I had another clear out of my wardrobe tonight, because I put on my "skinny jeans", the jeans I haven't been able to fit in since first year at University, but held on to for the perverse reason that one day it may well be possible that I'd fit in to them again, and they were my very favourite jeans ever and... they don't fit. They're TOO BIG. They're hideously large, in fact. Hanging off me. They look like clown trousers. I should have been doing a happy dance - I'm skinnier than my skinny jeans, for God's sake. But this made me sad.

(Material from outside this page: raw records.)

-- ==== Sys2Proof/Machine/View.lean ====
section
/-! DEFINITION. The registers that show state held elsewhere: what a read of each returns at once (R70, R91, R92, R121, R122,
R149-R152, R191-R193, R219, R220, R243, R244, R267-R269, R302, R323, R367, R382, R383, R393-R395, R409, R420, R441, R465-R469,
R496, R497, R513, R514, R537-R540, R552). Every other register reads what the register file holds. -/
namespace Sys2Proof.Machine

/-- Quay i, for a register index below 4. -/
def quayAt (i : Nat) : Fin 4 := (quayOf? i).getD 0

/-- The low and the high word of a 64-bit quantity, by which half is read. -/
def halfOf (hi : Bool) (v : Nat) : Word := if hi then w32 (v / 2 ^ 32) else w32 v

/-- HM_QUAY_STATUS (R91). -/
def Quay.statusWord (x : Quay) : Nat :=
  x.st.code + bitAt x.busy.isSome 3 + (x.lastOp % 16) * 16 + x.tide.toNat * 256 + x.lastStatus.toNat * 65536

/-- Frames now in flight: opened and not published (R45). -/
def Quay.inFlight (x : Quay) : Nat := (x.frames.filter (fun f => !f.committed)).length

/-- HM_QUAY_FREEWHEEL (R121): slot fields read 0 where there is no such frame. -/
def Quay.freewheelWord (x : Quay) : Nat :=
  let slot := fun (f : Option FrameRec) => match f with | some f => f.k % x.fif | none => 0
  x.inFlight % 4 + slot (x.frames.find? (fun f => !f.committed)) * 4 +
    slot ((x.frames.filter (fun f => f.confirmed && !f.squashed)).getLast?) * 16 + bitAt x.squashing 6

/-- Harbourmaster registers (R91, R121, R122, R538). -/
def State.viewHm (s : State) (a i : Nat) : Word :=
  let x := s.quays[quayAt i]
  if a = Reg.HM_HTIME_LO then halfOf false s.time.now
  else if a = Reg.HM_HTIME_HI then halfOf true s.time.now
  else if a = Reg.HM_TIME_STATUS then w32 (bitAt s.time.locked 0 + bitAt s.time.step.isSome 1 + bitAt s.time.slewing 2)
  else if a = Reg.HM_Q0_GUARD then w32 (fld (s.reg Reg.CG_Q0_GUARD) 0 0)
  else if a = Reg.HM_QUAY_STATUS i then w32 x.statusWord
  else if a = Reg.HM_QUAY_FREEWHEEL i then w32 x.freewheelWord
  else if a = Reg.HM_FAULT_STATUS then w32 s.faultFifo.length
  else if a = Reg.HM_FAULT_ENTRY_LO then
    (match s.faultFifo with | e :: _ => w32 (e.stage % 65536 + e.status.toNat * 65536 + (e.quay % 4) * 2 ^ 24) | [] => 0#32)
  else if a = Reg.HM_FAULT_ENTRY_HI then (match s.faultFifo with | e :: _ => e.frame | [] => 0#32)
  else if a = Reg.HM_CMDRING_STATUS i then w32 (x.requests.filter (fun r => r.voyage.isNone)).length
  else s.reg a

/-- The bank is mapped by a handle of a quay (R394). -/
def State.bankMapped (s : State) (bank : Nat) : Bool :=
  s.anyQuay (fun x => x.handles.any (fun h => decide (h.kind = 0) && (List.range h.length).any (fun k => bankOf (h.base + k) = bank)))

/-- Thirty-two bank bits (R394). -/
def bankBits (w : Nat) (p : Nat → Bool) : Word := w32 (sumNat ((List.range 32).map (fun b => bitAt (p (32 * w + b)) b)))

/-- The berths of a quay whose scrub has not ended (R388). -/
def Quay.scrubLeft (x : Quay) : Nat :=
  match x.st, x.chart with
  | .resetting, some c => c.cfg.berthCount
  | _, _ => 0

/-- Quay registers of the loaded chart, the scratchpad and the banks (R92, R393, R394). -/
def State.viewQuay (s : State) (a i : Nat) : Word :=
  let x := s.quays[quayAt i]
  let ch := fun (g : Chart → Nat) => match x.chart with | some c => w32 (g c) | none => 0#32
  let h := x.handle? (fld (s.reg (Reg.QUAY_SPAD_HANDLE_SEL i)) 9 0)
  if a = Reg.QUAY_MODE i then ch (fun c => bitAt c.cfg.piloted 0 + bitAt c.cfg.bollard 1 + (c.cfg.fif % 4) * 4 + bitAt c.clamped 4 +
    bitAt c.signed 5 + (c.major % 256) * 256 + (c.minor % 256) * 65536)
  else if a = Reg.QUAY_TICK_PERIOD i then ch (fun c => c.cfg.periodUs)
  else if a = Reg.QUAY_TICK_PHASE i then ch (fun c => c.cfg.phaseUs)
  else if a = Reg.QUAY_FLOOR i then ch (fun c => c.cfg.floorMhz % 2048)
  else if a = Reg.QUAY_BERTH_RANGE i then ch (fun c => c.cfg.berthFirst % 65536 + (c.cfg.berthCount % 49152) * 65536)
  else if a = Reg.QUAY_PCH_MAP i then
    (if x.chart.isSome then w32 (sumNat ((List.range 16).map (fun g => bitAt (x.groups.elem g) g))) else 0#32)
  else if a = Reg.QUAY_CHART_ID i then ch (fun c => c.chartId)
  else if a = Reg.QUAY_SPAD_STATUS i then
    w32 (bitAt (decide (x.scrubLeft ≠ 0)) 0 + bitAt (x.handles.any (fun e => e.fenced)) 1 + (x.scrubLeft % 65536) * 4)
  else if a = Reg.QUAY_SPAD_HANDLE_INFO i then
    (match h with
     | some e => w32 (e.kind % 4 + (e.access % 4) * 4 + bitAt e.fenced 4 + bitAt e.rotated 5 + 64)
     | none => 0#32)
  else if a = Reg.QUAY_SPAD_HANDLE_BASE i then
    (match h with
     | some e => if e.kind = 0 ∨ e.kind = 3 then w32 e.base else w32 (e.base / 4096)
     | none => 0#32)
  else if a = Reg.QUAY_SPAD_HANDLE_LEN i then (match h with | some e => w32 e.length | none => 0#32)
  else if a = Reg.QUAY_BANK_GATED i then bankBits i s.isGated
  else if a = Reg.QUAY_BANK_MAPPED i then bankBits i s.bankMapped
  else s.reg a

/-- A chart's SHARES entry for a port. -/
def Chart.shareOf (c : Chart) (p : Nat) : Option ShareE := c.shares.find? (fun e => e.port = p)

/-- The chart minimums of a quay on a port, summed (R383). -/
def Chart.minSum (c : Chart) (p : Nat) : Nat :=
  match c.shareOf p with | some e => e.rdMin + e.wrMin + e.rmMin | none => 0

/-- The sum of the chart minimums of the RUNNING quays on a port (R383, R395). -/
def State.portMinSum (s : State) (p : Nat) : Nat :=
  sumNat (allQuays.map (fun q => match s.quays[q].st, s.quays[q].chart with
    | .running, some c => c.minSum p
    | _, _ => 0))

/-- Lines per window of a port (R381). -/
def portCapacity (p : Nat) : Nat :=
  match p with
  | 2 => 76800
  | 3 => 76800
  | 5 => 781
  | _ => 16000

/-- Lines per window as they apply now: port 5 follows the fleet ports that are up (R460). -/
def State.portCap (s : State) (p : Nat) : Nat :=
  if p = 5 then portCapacity 5 * (s.onnak.ports.filter (fun x => x.up)).length / 4 else portCapacity p

/-- Derailleur registers (R395). -/
def State.viewDrl (s : State) (a i : Nat) : Word :=
  if a = Reg.DRL_STATUS then w32 (sumNat ((List.range 6).map (fun p => bitAt (decide (64 < s.portMinSum p)) p)))
  else if a = Reg.DRL_PORT_MIN_SUM i then w32 (s.portMinSum i % 256)
  else if a = Reg.DRL_PORT_CAPACITY i then w32 (s.portCap i)
  else s.reg a

/-- The frame record that a context's registers show: captured at the last read of CAMRX_CTX_FRAME (R150). -/
def State.ctxShown (s : State) (c : Nat) : Option StreamFrame := (s.cam.ctxs.getD c Ctx.reset).captured

/-- Camera ingress registers (R149-R152). -/
def State.viewCamrx (s : State) (a i : Nat) : Word :=
  let rec' := fun (g : StreamFrame → Nat) => match s.ctxShown i with | some f => w32 (g f) | none => 0#32
  let hi := fun (g : StreamFrame → Nat) => match s.ctxShown i with | some f => halfOf true (g f) | none => 0#32
  if a = Reg.CAMRX_PORT_STATUS i then w32 ((s.reg a).toNat % 8 / 2 * 2 + b2n (s.ownerOf Cls.CAMRX i).isSome)
  else if a = Reg.CAMRX_CTX_FRAME i then
    (match (s.cam.ctxs.getD i Ctx.reset).last with | some f => f.frame | none => 0#32)
  else if a = Reg.CAMRX_CTX_FLAGS i then rec' (fun f => f.flags % 65536)
  else if a = Reg.CAMRX_CTX_SOF_LO i then rec' (fun f => f.sof)
  else if a = Reg.CAMRX_CTX_SOF_HI i then hi (fun f => f.sof)
  else if a = Reg.CAMRX_CTX_EOF_LO i then rec' (fun f => f.eof)
  else if a = Reg.CAMRX_CTX_EOF_HI i then hi (fun f => f.eof)
  else if a = Reg.CAMRX_CTX_MID_LO i then rec' (fun f => f.mid)
  else if a = Reg.CAMRX_CTX_MID_HI i then hi (fun f => f.mid)
  else if a = Reg.CAMRX_CTX_TICKET i then rec' (fun f => f.ticket % 65536)
  else if a = Reg.CAMRX_CTX_SENSOR_COUNT i then rec' (fun f => f.sensorCount)
  else if a = Reg.CAMRX_CTX_SIGNATURE i then rec' (fun f => f.signature)
  else if a = Reg.CAMRX_TKT_RESULT_STATUS then w32 s.cam.results.length
  else if a = Reg.CAMRX_TKT_RESULT_LO then
    (match s.cam.results with | r :: _ => w32 (r.number % 65536 + (r.ctx % 32) * 65536 + r.status.toNat * 2 ^ 24) | [] => 0#32)
  else if a = Reg.CAMRX_TKT_RESULT_HI then (match s.cam.results with | r :: _ => r.actual | [] => 0#32)
  else s.reg a

/-- An instance is claimed by a loaded chart. -/
def State.claimed (s : State) (cls inst : Nat) : Bool := (s.ownerOf cls inst).isSome

/-- The job that runs on a vision instance. -/
def State.visRun? (s : State) (cls inst : Nat) : Option VisRun := s.vis.find? (fun v => v.cls = cls && v.inst = inst)

/-- Camera-pipe registers (R191, R192). A pass takes no time in this model: a pipe never shows a stall. -/
def State.viewCamp (s : State) (a i : Nat) : Word :=
  let k := s.camp.slots.getD i CampSlot.reset
  if a = Reg.CAMP_PIPE_STATUS i then
    let n := match s.ownerOf Cls.CAMP i with
      | some q => ((s.quays[q].campRecs).filter (fun r => r.1 = i)).length
      | none => 0
    w32 (b2n (s.claimed Cls.CAMP i) + (n % 16) * 4)
  else if a = Reg.CAMP_SLOT_LINES i then
    let cur := match k.runs with | r :: _ => r.lines | [] => 0
    w32 ((k.held.length % 16) + (s.reg a).toNat % 256 / 16 * 16 + (cur % 8192) * 256)
  else if a = Reg.CAMP_SLOT_ADJ i then w32 ((s.reg a).toNat % 65536 + (k.queue.length % 8) * 65536)
  else s.reg a

/-- The job bits of a vision class's STATUS register: claimed and job running. A job moves its data at once in this model: it
never shows a stall. -/
def State.jobBits (s : State) (cls i : Nat) : Nat := b2n (s.claimed cls i) + bitAt (s.visRun? cls i).isSome 1

/-- A pool of a quay's FEAT entry names block b (R263). -/
def State.inPool (s : State) (b : Nat) : Bool :=
  s.anyQuay (fun x => match x.chart with
    | none => false
    | some c => c.allStages.any (fun i => decide ((c.stageEngine i).cls = Cls.FEAT) &&
        (match x.jobOf i with | some (_, bs) => ((⟨bs⟩ : FeatJob).pool).elem b | none => false)))

/-- PYR, WARP, STEREO, FLOW, FEAT and LEDGER registers (R219, R220, R243, R244, R267, R268). -/
def State.viewVision (s : State) (a i : Nat) : Word :=
  if a = Reg.PYR_STATUS i then w32 (s.jobBits Cls.PYR i)
  else if a = Reg.WARP_STATUS i then
    w32 (s.jobBits Cls.WARP i + (match s.visRun? Cls.WARP i with | some v => (v.band % 4096) * 16 | none => 0))
  else if a = Reg.STEREO_STATUS i then w32 (s.jobBits Cls.STEREO i)
  else if a = Reg.FLOW_STATUS i then w32 (s.jobBits Cls.FLOW i)
  else if a = Reg.FEAT_STATUS i then w32 (s.jobBits Cls.FEAT i)
  else if a = Reg.LEDGER_SWEEP_STATUS then
    w32 (bitAt (s.ledger.sweeps.any (fun e => e.1 = 0)) 0 + bitAt (s.ledger.sweeps.any (fun e => e.1 = 1)) 1 +
      bitAt (!s.ledger.clears.isEmpty) 2)
  else if a = Reg.LEDGER_BLOCK_STATUS i then
    let o := s.ownerOf Cls.LEDGER i
    w32 (b2n o.isSome + (match o with | some q => q.val * 2 | none => 0) + bitAt (s.inPool i) 3 + (s.ledger.population i % 32768) * 16)
  else s.reg a

/-- SND and EDGE registers (R287, R302). -/
def State.viewSnd (s : State) (a : Nat) : Word :=
  if a = Reg.SND_STATUS then w32 (s.jobBits Cls.SND 0)
  else if a = Reg.EDGE_STATUS then
    let armed := decide (s.quays[(0 : Fin 4)].st = .running) && s.claimed Cls.EDGE 0
    w32 (bitAt armed 0 + bitAt s.edgeN 1 + bitAt s.edge.awaiting 2 + bitAt s.edge.disagree 3)
  else if a = Reg.EDGE_TRIPPED then w32 s.edgeBits
  else s.reg a

/-- ELV and LAYOUT registers (R323, R367). -/
def State.viewProg (s : State) (a i : Nat) : Word :=
  if a = Reg.ELV_STATUS i then
    let rs := s.prog.elv.getD i []
    let chain := match rs with
      | r :: _ => (match s.progStage (quayAt r.quay) r.idx with | some p => p.isChain | none => false)
      | [] => false
    w32 (b2n (s.claimed Cls.ELV i) + bitAt (!rs.isEmpty) 1 + bitAt (rs.any (fun r => r.tandem.isSome)) 2 +
      bitAt (rs.any (fun r => r.waiting)) 3 + bitAt chain 6 + (match rs with | r :: _ => (r.layer % 65536) * 65536 | [] => 0))
  else if a = Reg.LAYOUT_STATUS i then w32 (b2n (s.claimed Cls.LAYOUT i) + bitAt (!(s.prog.lay.getD i []).isEmpty) 1)
  else s.reg a

/-- HBM controller and translation registers (R409, R410, R420, R421). -/
def State.viewMem (s : State) (a i : Nat) : Word :=
  let list := s.mem.retired.getD i []
  if a = Reg.HBMC_STATUS i then
    w32 ((s.reg a).toNat / 2 * 2 % 65536 + b2n (decide (s.customs.trained.getD i none = some true)))
  else if a = Reg.HBMC_RETIRE_STATUS i then w32 list.length
  else if a = Reg.HBMC_RETIRE_ENTRY i then
    (match list[fld (s.reg (Reg.HBMC_RETIRE_INDEX i)) 9 0]? with
     | some e => w32 (e.page % 2 ^ 24 + 2 ^ 24 + bitAt e.byUE 25)
     | none => 0#32)
  else if a = Reg.HBMC_GROUP_RETIRED i then
    w32 (sumNat ((List.range 8).map (fun g => bitAt (s.mem.groupsRetired.elem (8 * i + g)) g)))
  else s.reg a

I'm so very very bad at throwing things out. I'm doing it a bit at a time. All the icky clothes I've held on to for various reasons over the years, that have been sitting in Dublin waiting for my return, lurking like ghosts of wardrobes past. I have one of those brains that immediately imprints situations and emotions on inanimate objects, meaning things are drenched and stained with associations, and to throw them away feels to me like I'm throwing away that moment, that memory. It's ridiculous. It has to stop.

So tonight, among many other bits and bobs, I threw away the following: my skinny jeans, in which I kissed the only boy I kissed in first year of University (yes, Moo, I mean Richard. Shut up.); the shirt I was wearing when I got my tattoo last summer; the top from Bennetton I bought with my first paycheque from the first proper job I got after leaving University; the blue shirt I used to wear to work in Edinburgh on the days I woke up and felt like crying; the hospital scrubs I wore for an entire Girl Guide camp, and also wore every time I helped anyone redecorate.

(In fact, the only thing to survive the cull is the pink t-shirt I was wearing the first time I kissed He Who Only... I don't like that t-shirt, it's rubbish and has a picture of a cat with a bow on it's head, but I can't quite bring myself to chuck it. Not just yet.)

I was tempted just to move all that stuff to the spare room, let it lurk in the wardrobe there for a while, see if I noticed the difference, or the memories started to magically fade, like Michael J Fox's hand in Back To The Future, and then I could run in and rescue them, and it'd all be fine. But then I realised that's a sign of mental illness, and so they're all in an orange bag in the hallway waiting to be picked up by charidee. Yes, even the paint splattered hospital scrubs. Someone will love them, I'm sure.